::: SUPPLIED RECORDS

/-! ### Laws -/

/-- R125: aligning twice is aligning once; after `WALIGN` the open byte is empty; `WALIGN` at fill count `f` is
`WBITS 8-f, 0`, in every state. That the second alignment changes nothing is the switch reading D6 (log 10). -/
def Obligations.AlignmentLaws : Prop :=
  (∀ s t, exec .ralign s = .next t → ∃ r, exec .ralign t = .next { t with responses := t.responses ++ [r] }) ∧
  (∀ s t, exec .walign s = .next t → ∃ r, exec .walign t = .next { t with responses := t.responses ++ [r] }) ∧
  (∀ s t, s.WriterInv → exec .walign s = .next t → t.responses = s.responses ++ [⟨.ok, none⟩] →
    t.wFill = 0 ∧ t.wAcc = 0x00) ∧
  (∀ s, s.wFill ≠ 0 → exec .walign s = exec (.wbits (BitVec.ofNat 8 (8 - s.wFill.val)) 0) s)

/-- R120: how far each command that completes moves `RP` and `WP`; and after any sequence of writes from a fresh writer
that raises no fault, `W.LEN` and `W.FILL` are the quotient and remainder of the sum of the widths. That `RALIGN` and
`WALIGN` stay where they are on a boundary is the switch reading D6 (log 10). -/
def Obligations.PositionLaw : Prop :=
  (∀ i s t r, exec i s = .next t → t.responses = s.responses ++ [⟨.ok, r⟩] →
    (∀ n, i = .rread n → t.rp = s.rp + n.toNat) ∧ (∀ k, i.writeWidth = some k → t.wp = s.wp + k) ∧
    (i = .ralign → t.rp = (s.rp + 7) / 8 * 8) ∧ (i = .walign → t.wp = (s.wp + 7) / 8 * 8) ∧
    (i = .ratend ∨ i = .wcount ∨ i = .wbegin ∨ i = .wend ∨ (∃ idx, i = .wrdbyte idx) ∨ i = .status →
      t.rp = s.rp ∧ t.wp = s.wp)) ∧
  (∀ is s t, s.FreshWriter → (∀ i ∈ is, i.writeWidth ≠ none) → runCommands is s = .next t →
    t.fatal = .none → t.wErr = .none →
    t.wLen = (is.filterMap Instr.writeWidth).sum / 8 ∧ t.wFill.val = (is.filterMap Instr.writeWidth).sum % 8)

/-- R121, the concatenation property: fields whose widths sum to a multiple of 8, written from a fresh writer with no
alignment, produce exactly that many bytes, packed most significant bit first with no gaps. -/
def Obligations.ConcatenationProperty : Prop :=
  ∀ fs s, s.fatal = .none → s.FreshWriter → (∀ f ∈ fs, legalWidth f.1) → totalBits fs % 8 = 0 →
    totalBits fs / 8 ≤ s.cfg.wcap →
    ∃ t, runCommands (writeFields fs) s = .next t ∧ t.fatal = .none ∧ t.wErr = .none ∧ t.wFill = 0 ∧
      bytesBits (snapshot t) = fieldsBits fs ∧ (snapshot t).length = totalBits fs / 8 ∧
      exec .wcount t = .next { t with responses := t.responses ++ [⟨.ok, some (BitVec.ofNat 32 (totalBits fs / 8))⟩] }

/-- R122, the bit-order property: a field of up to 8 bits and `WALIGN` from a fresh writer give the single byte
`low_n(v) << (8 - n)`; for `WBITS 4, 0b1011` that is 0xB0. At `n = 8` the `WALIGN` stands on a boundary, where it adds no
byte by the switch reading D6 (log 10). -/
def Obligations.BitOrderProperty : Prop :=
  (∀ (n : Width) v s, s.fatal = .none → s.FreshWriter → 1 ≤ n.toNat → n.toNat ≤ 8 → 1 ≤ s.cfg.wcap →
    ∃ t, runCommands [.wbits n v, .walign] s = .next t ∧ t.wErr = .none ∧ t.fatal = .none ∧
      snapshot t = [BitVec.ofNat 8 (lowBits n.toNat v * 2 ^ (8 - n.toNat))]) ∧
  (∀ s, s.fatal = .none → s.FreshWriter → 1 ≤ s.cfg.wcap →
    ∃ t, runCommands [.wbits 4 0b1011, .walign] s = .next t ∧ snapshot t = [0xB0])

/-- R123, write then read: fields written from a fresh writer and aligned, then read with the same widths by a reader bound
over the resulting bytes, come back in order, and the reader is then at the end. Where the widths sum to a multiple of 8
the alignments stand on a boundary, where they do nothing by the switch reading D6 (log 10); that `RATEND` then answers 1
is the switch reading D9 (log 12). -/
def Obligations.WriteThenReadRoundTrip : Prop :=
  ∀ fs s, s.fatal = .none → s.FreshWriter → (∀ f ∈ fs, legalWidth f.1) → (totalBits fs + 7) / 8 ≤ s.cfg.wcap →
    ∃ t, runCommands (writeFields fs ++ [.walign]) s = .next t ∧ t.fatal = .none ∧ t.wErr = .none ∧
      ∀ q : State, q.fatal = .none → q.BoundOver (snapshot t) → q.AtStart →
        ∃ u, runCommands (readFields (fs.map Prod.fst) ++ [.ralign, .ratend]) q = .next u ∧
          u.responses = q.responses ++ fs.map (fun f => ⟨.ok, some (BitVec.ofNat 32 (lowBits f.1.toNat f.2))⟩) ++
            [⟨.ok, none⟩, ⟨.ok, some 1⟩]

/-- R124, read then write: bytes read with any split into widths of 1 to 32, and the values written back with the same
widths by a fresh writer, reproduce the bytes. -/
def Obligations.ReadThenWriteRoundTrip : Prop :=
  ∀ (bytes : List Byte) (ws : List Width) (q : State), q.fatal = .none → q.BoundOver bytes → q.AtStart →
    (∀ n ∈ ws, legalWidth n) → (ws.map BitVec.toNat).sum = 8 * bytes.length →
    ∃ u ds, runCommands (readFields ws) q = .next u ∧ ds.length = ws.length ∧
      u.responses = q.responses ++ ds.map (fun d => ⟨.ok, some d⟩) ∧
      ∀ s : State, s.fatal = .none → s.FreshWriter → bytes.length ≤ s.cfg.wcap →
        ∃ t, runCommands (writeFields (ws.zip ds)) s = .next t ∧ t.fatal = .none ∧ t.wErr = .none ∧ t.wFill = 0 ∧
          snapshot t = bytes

::::::

### WORK TO BE COMPLETED
Gather up every line in the data above that contains the word "they", copying each one.

### RESULT FOR THIS EXERCISE
`WALIGN` stay where they are on a boundary is the switch reading D6 (log 10). -/
the alignments stand on a boundary, where they do nothing by the switch reading D6 (log 10); that `RATEND` then answers 1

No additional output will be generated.